Он бросается вперёд не раздумывая и сшибает Данковского наземь. Треск выстрела разрывает переулок, звон разбитого стекла испуганно порскает к стенам, Даниил отшвыривает револьвер и принимается тушить огонь ладонями.
– Данковский…
Раздражённое шипение в ответ.
Пламя гаснет, не успев коснуться кожи. От драпа несёт палёной шерстью. Тело поджигателя лежит у стены, почти целиком сливаясь с тенью.
– Вы могли сгореть заживо.
У Данковского губы в заломах, чёрные круги под глазами, а в зрачках тот бешеный огонь, какой бывает у солдат, грудью бросающихся на пулемётные гнёзда.
Блок поднимается на ноги, берёт Даниила под локоть и помогает встать. Он не отвечает ожидаемого – «Вы в опале, я на войне, вокруг эпидемия, чудо, что мы в принципе живы» – это было бы нечестно. Вместо этого спрашивает:
– Как вы считаете, Бакалавр, насколько эффективно прижигание?
Даниил хмурится – между тёмных бровей залегает складка. Открывает было рот – «Оставьте ваши метафоры, генерал» – но за секунду до понимает, досадливо дёргает головой. Над замызганным шейным платком обнажается полоска кожи.

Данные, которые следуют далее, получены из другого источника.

-- ==== Sys2Proof/Laws/Tokens.lean ====
section
/-! SUPPORT. What the classifier can do, said once. -/

namespace Sys2Proof.Machine

@[simp] theorem readInt_default (t : Token) : readInt Config.default t = parseInt t := rfl

/-- Everything the classifier can do (R49): the tests in their order. -/
theorem classify_cases (cfg : Config) (t : Token) :
    (fold t ∈ cfg.markers ∧ classify cfg t = .mark) ∨
    (fold t ∉ cfg.markers ∧ fold t ∈ cfg.ignorable ∧ classify cfg t = .ign) ∨
    (fold t ∉ cfg.markers ∧ fold t ∉ cfg.ignorable ∧ ∃ v, readInt cfg t = some v ∧ classify cfg t = .int v) ∨
    (fold t ∉ cfg.markers ∧ fold t ∉ cfg.ignorable ∧ readInt cfg t = none ∧ classify cfg t = .bad) := by
  by_cases hm : fold t ∈ cfg.markers
  · simp [classify, hm]
  · by_cases hi : fold t ∈ cfg.ignorable
    · simp [classify, hm, hi]
    · rcases hr : readInt cfg t with _ | v <;> simp [classify, hm, hi, hr]

end Sys2Proof.Machine
end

– Прижигание – варварский метод. Впрочем, в этом городе он достаточно распространён. Barbarus hic ego sum, quia non intelligor ulli.
– Ваша жизнь ценнее моей, Данковский, – отзывается Александр, подбирает револьвер и вкладывает в руку доктора. – Офицер обязан защищать…

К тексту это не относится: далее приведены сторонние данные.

/-- The same under `at_marker`. -/
def parsingAt (cur : List Int) : State := { parsing false false cur cur with cfg := closing.cfg }

/-- Reset state with some items of the host. -/
def handed (items : List HostItem) : State := { State.reset with host := items }

/-! ### Well-formed instructions -/

/-- R42: 0x0FFF0000 has an even number of ones. -/
theorem test_wellFormed_refuses_even_parity : (Instr.hdr32 0#1 0#3 0#5).wellFormed = false := by decide

theorem test_wellFormed_accepts_odd_parity : (Instr.hdr32 1#1 0#3 0#5).wellFormed = true := by decide

/-! ### Decoding: words written out from R60, R62 and R42 -/

theorem test_decode_hdrBuild : decode (.cmd ⟨0b00000001#8, { packetType := 5, packetId := 21 }⟩) = .ok (.hdrBuild 5 21) := rfl
theorem test_decode_hdrCheck : decode (.cmd ⟨0b00000010#8, { h := 7 }⟩) = .ok (.hdrCheck 7) := rfl
theorem test_decode_hdrFields : decode (.cmd ⟨0b00000011#8, { h := 7 }⟩) = .ok (.hdrFields 7) := rfl
theorem test_decode_pktFrame : decode (.cmd ⟨0b00000100#8, { values := [1, 2], h := 7 }⟩) = .ok (.pktFrame [1, 2] 7) := rfl
theorem test_decode_strFrameIndep :
    decode (.cmd ⟨0b00000101#8, { packetType := 1, baseId := 2, payloads := [[3]] }⟩) = .ok (.strFrameIndep 1 2 [[3]]) := rfl
theorem test_decode_strFrameSplit :
    decode (.cmd ⟨0b00000110#8, { packetType := 1, baseId := 2, buffer := [3, 4], n := 2 }⟩) =
      .ok (.strFrameSplit 1 2 [3, 4] 2) := rfl
theorem test_decode_pktParse : decode (.cmd ⟨0b00000111#8, { text := [0x35#8], n := 3 }⟩) = .ok (.pktParse [0x35#8] 3) := rfl
theorem test_decode_gldReduce :
    decode (.cmd ⟨0b00001000#8, { aPackets := [[1]], bMatrices := [[2]], rowsA := 3, colsA := 4, colsB := 5, start := 6,
                                  step := 7, bases := [8] }⟩) = .ok (.gldReduce [[1]] [[2]] 3 4 5 6 7 [8]) := rfl
theorem test_decode_gldEmit : decode (.cmd ⟨0b00001001#8, { records := [[(5, -3)]] }⟩) = .ok (.gldEmit [[(5, -3)]]) := rfl
/-- R42's pattern: parity 1, 000, 1111111, 11111, 0, type 111, 0000000, id 11111. -/
theorem test_decode_hdr32 : decode (.data 0b10001111111111110111000000011111#32) = .ok (.hdr32 1#1 7#3 31#5) := rfl
/-- Type 101, id 10101, parity 0: 0x0FFF5015 of table B1. -/
theorem test_decode_hdr32_fields : decode (.data 0b00001111111111110101000000010101#32) = .ok (.hdr32 0#1 5#3 21#5) := rfl
/-- A one in bits [11:5] is no header (R42). -/
theorem test_decode_refuses_stray_bit : decode (.data 0b10001111111111110111000000111111#32) = .error .notHdr32 := rfl
theorem test_decode_tokMark : decode (.token 0b00010000#8 0) = .ok .tokMark := rfl
theorem test_decode_tokIgn : decode (.token 0b00010001#8 0) = .ok .tokIgn := rfl
theorem test_decode_tokInt : decode (.token 0b00010010#8 (-4)) = .ok (.tokInt (-4)) := rfl
theorem test_decode_tokBad : decode (.token 0b00010011#8 0) = .ok .tokBad := rfl
theorem test_decode_tokEos : decode (.token 0b00010100#8 0) = .ok .tokEos := rfl

/-- R60: selectors 00 and 0A to FF select nothing. -/
theorem test_decode_refuses_selectors :
    decode (.cmd ⟨0x00#8, {}⟩) = .error .badSelector ∧ decode (.cmd ⟨0x0A#8, {}⟩) = .error .badSelector ∧
      decode (.cmd ⟨0xFF#8, {}⟩) = .error .badSelector := ⟨rfl, rfl, rfl⟩

/-- The rows of the table, by their bits alone. -/
theorem test_decodeTableWord_rows :
    decodeTableWord 8 0x05 = some (.strFrameIndep 0 0 []) ∧ decodeTableWord 8 0x08 = some (.gldReduce [] [] 0 0 0 0 0 []) ∧
      decodeTableWord 32 0x8FFF0003 = some (.hdr32 1#1 0#3 3#5) ∧ decodeTableWord 8 0x12 = some (.tokInt 0) ∧
      decodeTableWord 8 0x15 = none := by decide

/-! ### HC -/

/-- B1: (5, 21). -/
theorem test_hdrBuild_b1 : outcomeOf (exec (.hdrBuild 5 21) State.reset) = some (.ok (.word 0x0FFF5015#32) []) := by
  decide

/-- B2-6: (0, -1). -/
theorem test_hdrBuild_negative_id :
    outcomeOf (exec (.hdrBuild 0 (-1)) State.reset) = some (.ok (.word 0x0FFF001F#32) []) := by decide

/-- B3-5: one bit flipped. -/
theorem test_hdrCheck_bit_error : outcomeOf (exec (.hdrCheck 0x8FFF0002) State.reset) = some (.ok (.bit false) []) := by
  decide

/-- B3-10: `2^32`. -/
theorem test_hdrCheck_too_wide : outcomeOf (exec (.hdrCheck 4294967296) State.reset) = some (.refused .notWord32) := by
  decide

/-- B4-5. -/
theorem test_hdrFields_b4 :
    outcomeOf (exec (.hdrFields 0x12345678) State.reset) =
      some (.ok (.fields ⟨0#1, 1#3, 17#7, 20#5, 5#3, 24#5⟩) []) := by decide

/-- B4-4. -/
theorem test_hdrFields_all_ones :
    outcomeOf (exec (.hdrFields 0xFFFFFFFF) State.reset) =
      some (.ok (.fields ⟨1#1, 7#3, 127#7, 31#5, 7#3, 31#5⟩) []) := by decide

/-- Table B1, (0, 3), as a data word. -/
theorem test_hdr32_value :
    outcomeOf (step (State.reset.withFetchWord 32 0x8FFF0003)) = some (.ok (.word 0x8FFF0003#32) []) := by decide

/-! ### PF -/

/-- F-3, its bytes as spec/95_test_vectors.md P1 lists them. -/
theorem test_pktFrame_f3 :
    outcomeOf (exec (.pktFrame [10, -20, 30, 40] 2415853571) State.reset) =
      some (.ok (.text (bytes
        [0x32, 0x34, 0x31, 0x35, 0x38, 0x35, 0x33, 0x35, 0x37, 0x31, 0x0A, 0x31, 0x30, 0x0A, 0x2D, 0x32, 0x30, 0x0A, 0x33,
         0x30, 0x0A, 0x54, 0x4C, 0x41, 0x53, 0x54, 0x0A, 0x34, 0x30, 0x0A])) []) := by decide

/-- F-5. -/
theorem test_pktFrame_f5 :
    outcomeOf (exec (.pktFrame [1] 4294967296) State.reset) = some (.refused .notWord32) := by decide

/-- The last packet of F-9: id 32 wraps to 0. -/
theorem test_strFrameIndep_wraps :
    outcomeOf (exec (.strFrameIndep 0 32 [[3]]) State.reset) =
      some (.ok (.text (bytes
        [0x32, 0x34, 0x31, 0x35, 0x38, 0x35, 0x33, 0x35, 0x36, 0x38, 0x0A, 0x54, 0x4C, 0x41, 0x53, 0x54, 0x0A, 0x33, 0x0A]))
        []) := by decide

/-- F-16: refused at `k = 2`. -/
theorem test_strFrameIndep_f16 :
    outcomeOf (exec (.strFrameIndep 0 30 [[1], [2], [3]]) ranged) = some (.refused .rangeError) := by decide

/-- F-8 and F-7 give one text (R82). -/
theorem test_strFrameSplit_f8 :
    outcomeOf (exec (.strFrameSplit 0 3 [1, 2, 3, 4, 5, 6, 7, 8, 9, 10, 11, 12] 4) State.reset) =
      outcomeOf (exec (.strFrameIndep 0 3 [[1, 2, 3, 4], [5, 6, 7, 8], [9, 10, 11, 12]]) State.reset) := by decide

/-- F-13. -/
theorem test_strFrameSplit_f13 :
    outcomeOf (exec (.strFrameSplit 0 0 [1, 2, 3, 4, 5] 2) State.reset) = some (.refused .raggedBuffer) := by decide

/-! ### PP -/

/-- B4b: `12;`, `-0Xff`, `12abc3`, `0x`, `TlAsT`, `header/id`. -/
theorem test_classify_b4b :
    classify Config.default (bytes [0x31, 0x32, 0x3B]) = .int 12 ∧
      classify Config.default (bytes [0x2D, 0x30, 0x58, 0x66, 0x66]) = .int (-255) ∧
      classify Config.default (bytes [0x31, 0x32, 0x61, 0x62, 0x63, 0x33]) = .bad ∧
      classify Config.default (bytes [0x30, 0x78]) = .bad ∧
      classify Config.default (bytes [0x54, 0x6C, 0x41, 0x73, 0x54]) = .mark ∧
      classify Config.default (bytes [0x68, 0x65, 0x61, 0x64, 0x65, 0x72, 0x2F, 0x69, 0x64]) = .ign := by decide

/-- The parameter `parse_int` (R4): `9 7 8`, `N = 1`, in an instance that reads `7` as 70 and skips `8`. -/
theorem test_pktParse_other_parse_int :
    outcomeOf (exec (.pktParse (bytes [0x39, 0x20, 0x37, 0x20, 0x38]) 1) otherwise) = some (.ok (.packets [[70]]) []) := by
  decide

/-- B5-25: `9 1 2 TLAST x 3`, `N = 3`. -/
theorem test_pktParse_b5_25 :
    outcomeOf (exec (.pktParse (bytes
        [0x39, 0x20, 0x31, 0x20, 0x32, 0x20, 0x54, 0x4C, 0x41, 0x53, 0x54, 0x20, 0x78, 0x20, 0x33]) 3) State.reset) =
      some (.ok (.packets [[1, 2, 3]]) []) := by decide

/-- B5-22: `1 2 3 4`, `N = 2`. -/
theorem test_pktParse_b5_22 :
    outcomeOf (exec (.pktParse (bytes [0x31, 0x20, 0x32, 0x20, 0x33, 0x20, 0x34]) 2) State.reset) =
      some (.ok (.packets [[2, 3]]) [.remainderDropped 1]) := by decide

/-- B5-20, the second marker: `[5,6]` is closed while a terminal word is pending. -/
theorem test_tokMark_twice :
    workOf (fun w => (w.chunks, w.cur, w.pend)) (exec .tokMark (parsing true true [5, 6] [5, 6])) =
      some ([[5, 6]], [], true) := by decide

/-- B5-41, the first marker under `at_marker`. -/
theorem test_tokMark_atMarker :
    workOf (fun w => (w.chunks, w.cur, w.pend, w.seen)) (exec .tokMark (parsingAt [7, 1, 2])) =
      some ([[7, 1, 2]], [], false, true) := by decide

theorem test_tokIgn : workOf id (exec .tokIgn (parsing true true [5] [5])) = some (parsing true true [5] [5]).work := by
  decide

/-- P1 step 4, the row of token `40`. -/
theorem test_tokInt_terminal :
    workOf (fun w => (w.chunks, w.cur, w.pend, w.flat)) (exec (.tokInt 40) (parsing true true [3, 10] [3, 10])) =
      some ([[3, 10, 40]], [], false, [3, 10, 40]) := by decide

/-- P1 step 4, the row of token `10`. -/
theorem test_tokInt_plain :
    workOf (fun w => (w.chunks, w.cur, w.flat)) (exec (.tokInt 10) (parsing false false [3] [3])) =
      some ([], [3, 10], [3, 10]) := by decide

theorem test_tokBad : workOf id (exec .tokBad (parsing true true [5] [5])) = some (parsing true true [5] [5]).work := by
  decide

/-- B5-22 at its end: `N = 2`, four integers. -/
theorem test_tokEos_fixed :
    workOf (fun w => (w.mode, w.chunks, w.diags)) (exec .tokEos (parsing false false [1, 2, 3, 4] [1, 2, 3, 4])) =
      some (.fixedSize, [[1, 2, 3]], [.remainderDropped 1]) := by decide

/-- B5-18 at its end: the trailing chunk is closed. -/
theorem test_tokEos_marker :
    workOf (fun w => (w.mode, w.chunks, w.cur, w.pend)) (exec .tokEos (parsing true true [5] [5])) =
      some (.marker, [[5]], [], true) := by decide

/-! ### GR -/

/-- B6-3, its last two pairs: bases repeat the last one. -/
theorem test_gldReduce_b6_3 :
    outcomeOf (exec (.gldReduce [[1, 0, 0, 1], [2, 2, 2, 2]] [[-5, 6, 7, -8], [1, 1, 1, 1]] 2 2 2 0 10 [5000]) State.reset) =
      some (.ok (.records [[(7, 5000), (6, 5010)], [(4, 5000), (4, 5010)]]) []) := by decide

/-- B6-4: negative maxima, not the 0 of an accumulator. -/
theorem test_gldReduce_b6_4 :
    outcomeOf (exec (.gldReduce [[-1, -2, -3, -4, -5, -6]] [[1, 2, 3, 4, 5, 6]] 2 3 2 0 1 []) State.reset) =
      some (.ok (.records [[(-22, 0), (-28, 1)]]) []) := by decide

/-- R115 (d): the product 5 fits 16 bits, a second timestamp of 40000 does not. -/
theorem test_gldReduce_timestamp_width :
    outcomeOf (exec (.gldReduce [[1]] [[5]] 1 1 1 20000 20000 []) narrow) = some (.refused .widthExceeded) := by decide

/-- B7-4: `5`, `T -3 ps`, `TLAST`, `5`. -/
theorem test_gldEmit_b7_4 :
    outcomeOf (exec (.gldEmit [[(5, -3)]]) State.reset) =
      some (.ok (.text (bytes
        [0x35, 0x0A, 0x54, 0x20, 0x2D, 0x33, 0x20, 0x70, 0x73, 0x0A, 0x54, 0x4C, 0x41, 0x53, 0x54, 0x0A, 0x35, 0x0A])) []) := by
  decide

/-- B7-6. -/
theorem test_gldEmit_b7_6 : outcomeOf (exec (.gldEmit [[]]) State.reset) = some (.refused .emptyRecord) := by
  decide

/-! ### The step -/

/-- R60, R125. -/
theorem test_step_bad_selector :
    outcomeOf (step (State.reset.withFetchWord 8 0x0A)) = some (.refused .badSelector) := by decide

/-- R127: the id defaults to 0, (3, 0) of table B1, and the host records the diagnostic. -/
theorem test_step_failed_lookup :
    step (handed [.issueUnresolved ⟨0x01#8, { packetType := 3, packetId := 9 }⟩ true false]) =
      .next { State.reset with hostDiags := [.symbolTableMissing], outcome := some (.ok (.word 0x8FFF3000#32) []) } := rfl

/-- R126, R133: the run ends fatally, and the next operation the host issues runs like any other. -/
theorem test_step_fatal_then_next :
    Sys2Proof.core.run 2 (handed [.missingInputFile, .issue ⟨0x01#8, { packetType := 0, packetId := 3 }⟩]) =
      .next { State.reset with outcome := some (.ok (.word 0x8FFF0003#32) []) } := rfl

/-! ### Witnesses: concrete states and operands that meet each obligation's hypotheses -/

theorem witness_DataWordDecodesExactlyByItsFixedBits :
    (0x8FFF701F#32 : Word32) &&& 0x7FFF8FE0#32 = 0x0FFF0000#32 ∧
      (0x0FFF0020#32 : Word32) &&& 0x7FFF8FE0#32 ≠ 0x0FFF0000#32 := by decide

theorem witness_CanonicalWordsAreTheBuiltHeaders :
    canonicalHeader 0x8FFF0003#32 = true ∧ (0x8FFF0003#32 : Word32) = assembleHeader 0#3 3#5 := by decide

theorem witness_UnusedSelectorIsRefused :
    (handed [.issue ⟨0x00#8, {}⟩]).cls = none ∧ (handed [.issue ⟨0x00#8, {}⟩]).host = .issue ⟨0x00#8, {}⟩ :: [] ∧
      (handed [.issue ⟨0x0A#8, {}⟩]).cls = none ∧ (handed [.issue ⟨0x0A#8, {}⟩]).host = .issue ⟨0x0A#8, {}⟩ :: [] ∧
      0x09#8 < (⟨0x0A#8, {}⟩ : Command).selector ∧ 0x09#8 < (⟨0xFF#8, {}⟩ : Command).selector ∧
      0x01#8 ≤ (⟨0x01#8, {}⟩ : Command).selector ∧ (⟨0x09#8, {}⟩ : Command).selector ≤ 0x09#8 := by decide

theorem witness_HdrBuildAssemblesTheHeader : State.reset.cfg.rangePolicy = .truncate := by decide

/-- Clause 2 at both sides of each range, clause 3 at both ends. -/
theorem witness_HdrBuildOutOfRangeOperands :
    State.reset.cfg.rangePolicy = .truncate ∧ ranged.cfg.rangePolicy = .rangeError ∧
      outcomeOf (exec (.hdrBuild 0 (-1)) ranged) = some (.refused .rangeError) ∧
      outcomeOf (exec (.hdrBuild 0 32) ranged) = some (.refused .rangeError) ∧
      outcomeOf (exec (.hdrBuild (-1) 0) ranged) = some (.refused .rangeError) ∧
      outcomeOf (exec (.hdrBuild 8 0) ranged) = some (.refused .rangeError) ∧
      outcomeOf (exec (.hdrBuild 0 0) ranged) = some (.ok (.word 0x8FFF0000#32) []) ∧
      outcomeOf (exec (.hdrBuild 7 31) ranged) = some (.ok (.word 0x8FFF701F#32) []) := by decide

theorem witness_EveryBuiltHeaderHasOddParity :
    (∃ t, exec (.hdrBuild 7 31) State.reset = .next t ∧ t.outcome = some (.ok (.word 0x8FFF701F#32) [])) ∧
      ∃ t, exec (.hdrBuild 0 0) ranged = .next t ∧ t.outcome = some (.ok (.word 0x8FFF0000#32) []) :=
  ⟨runs_of_outcome (by decide), runs_of_outcome (by decide)⟩

theorem witness_BuiltHeadersCarryTheSentinels :
    ∃ t, exec (.hdrBuild 1 1) State.reset = .next t ∧ t.outcome = some (.ok (.word 0x8FFF1001#32) []) :=
  runs_of_outcome (by decide)

/-- The operand's range at its ends, from inside and from outside. -/
theorem witness_HdrCheckTestsTheParityOfTheWord :
    outcomeOf (exec (.hdrCheck 0) State.reset) = some (.ok (.bit false) []) ∧
      outcomeOf (exec (.hdrCheck 4294967295) State.reset) = some (.ok (.bit false) []) ∧
      outcomeOf (exec (.hdrCheck (-1)) State.reset) = some (.refused .notWord32) ∧
      outcomeOf (exec (.hdrCheck 4294967296) State.reset) = some (.refused .notWord32) ∧
      (0 : Nat) < 31 ∧ (31 : Nat) < 32 := by decide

– Женщин и детей? – у Даниила кривятся губы – то ли в усмешке, то ли оттого, что кожа перчаток оказалась недостаточно плотной для того, чтобы избежать ожогов.
– И их в том числе, – соглашается генерал. – Но в первую очередь тех, кто способен им помочь, не выжигая живой ткани.

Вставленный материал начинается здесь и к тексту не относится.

-- ==== Sys2Proof/Syntax.lean ====
section
/-! DEFINITION. The instructions and events of the Ixorn Basja: one constructor for every row of
spec/opcode_table.json. The rows with an encoding are instruction groups (R26 to R44); the others are the
indivisible steps of its engines, its distributor, its networks and its host (95_what_each_step_holds.md). -/

namespace Sys2Proof

/-- A scalar register number s0 to s31 (R27, R30). -/
abbrev SReg := BitVec 5
/-- A vector register number v0 to v31. -/
abbrev VReg := BitVec 5
/-- A predicate register number p0 to p7. -/
abbrev PReg := BitVec 3
/-- A tile register number t0 to t7. -/
abbrev TReg := BitVec 3
/-- An accumulator number a0 to a3. -/
abbrev AReg := BitVec 2

/-- The element formats of R55, in the order of their codes. -/
inductive Fmt where
  | i8 | n8 | i16 | n16 | i32 | n32 | bf16 | f16 | f32 | t8 | t6 | i64 | n64 | f64
  deriving DecidableEq, Repr

/-- The precision of a page-1 instruction: q[0] (R31). -/
inductive Prec where
  | f32 | f64
  deriving DecidableEq, Repr

/-- The operand size of an atomic: q[1:0] of page 4 (R31, R258). -/
inductive AmoSize where
  | word | dword
  deriving DecidableEq, Repr

/-- The five scopes (R32, R242). -/
inductive Scope where
  | core | quad | die | dev | pod
  deriving DecidableEq, Repr

/-- The order field of EXT ORD (R32, R243). -/
inductive Order where
  | plain | acquire | release | both
  deriving DecidableEq, Repr

/-- The cache hint of EXT ORD (R32, R218). -/
inductive Hint where
  | normal | stream | keep | bypass
  deriving DecidableEq, Repr

/-- What an EXT ORD prefix carries; a group without one has the default (R32). -/
structure Ord where
  scope : Scope := .core
  order : Order := .plain
  hint  : Hint := .normal
  deriving DecidableEq, Repr

/-- The trailer of a packet on a link (R340): its link sequence number, the highest received intact in the other direction, the
beats freed by class, and whether its CRC is an error tail. The CRC itself is not modelled: a packet that fails it is an event
of its own. -/
structure Trailer where
  lseq : BitVec 16 := 0
  lack : BitVec 16 := 0
  slots : Vector (BitVec 16) 4 := Vector.replicate 4 0
  errorTail : Bool := false
  deriving DecidableEq, Repr

/-- A fabric packet: the header fields of R338, its payload in bytes and its trailer on the link (R340); beside them the
virtual lane of the link that carries it (R337), of a multicast copy the members that it is for, each with the SEQ of its
flow (R349; log entry 106), of a load how many bytes it reads (R345), and which of its payload's beats are poisoned (R327; log entry
12). -/
structure Packet where
  target : BitVec 46
  dst    : BitVec 18
  src    : BitVec 18
  sep    : BitVec 12
  kind   : BitVec 4
  cls    : BitVec 2
  mc     : Bool
  rot    : BitVec 3
  port   : BitVec 4
  seq    : BitVec 11
  rtx    : Bool
  payload : List Byte
  len    : BitVec 8 := 0
  trailer : Trailer := {}
  lane   : Bool := false
  members : List (Nat × BitVec 11) := []
  size   : Nat := 1
  poison : List Nat := []
  deriving DecidableEq, Repr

Короткий взмах рукой – на город, сузившийся в сумерках до пары приземистых домов с ослепшими окнами.
Данковский молчит, мучительно хмурится – похоже, досыта наелся философскими разговорами – и смотрит Блоку прямо в глаза.
– Пусть так. Но раз уж вы ставите мою жизнь в приоритет – я запрещаю вам умирать, генерал.
Он так серьёзен, что губы Александра трогает слабая улыбка.
– До конца этой ночи, по крайней мере, не собираюсь, можете проследить за этим лично. Переночуйте сегодня в Управе.
– У вас даже кроватей нет.
– Уж не побрезгуйте раскладушкой, господин Бакалавр.
Данковский всё-таки отвечает ему улыбкой. Такой же измученной – но благодарной.
– Что ж. Это меняет дело. После вас, генерал.
Засыпает он, кажется, еще до того, как голова успевает коснуться подушки. У Даниила даже во сне не разглаживаются морщины на лбу. Он бормочет что-то себе под нос – на латыни, должно быть, Александр не различает ни слова. Подтягивает колени к груди – в Управе зябко, котельные стоят вторую неделю.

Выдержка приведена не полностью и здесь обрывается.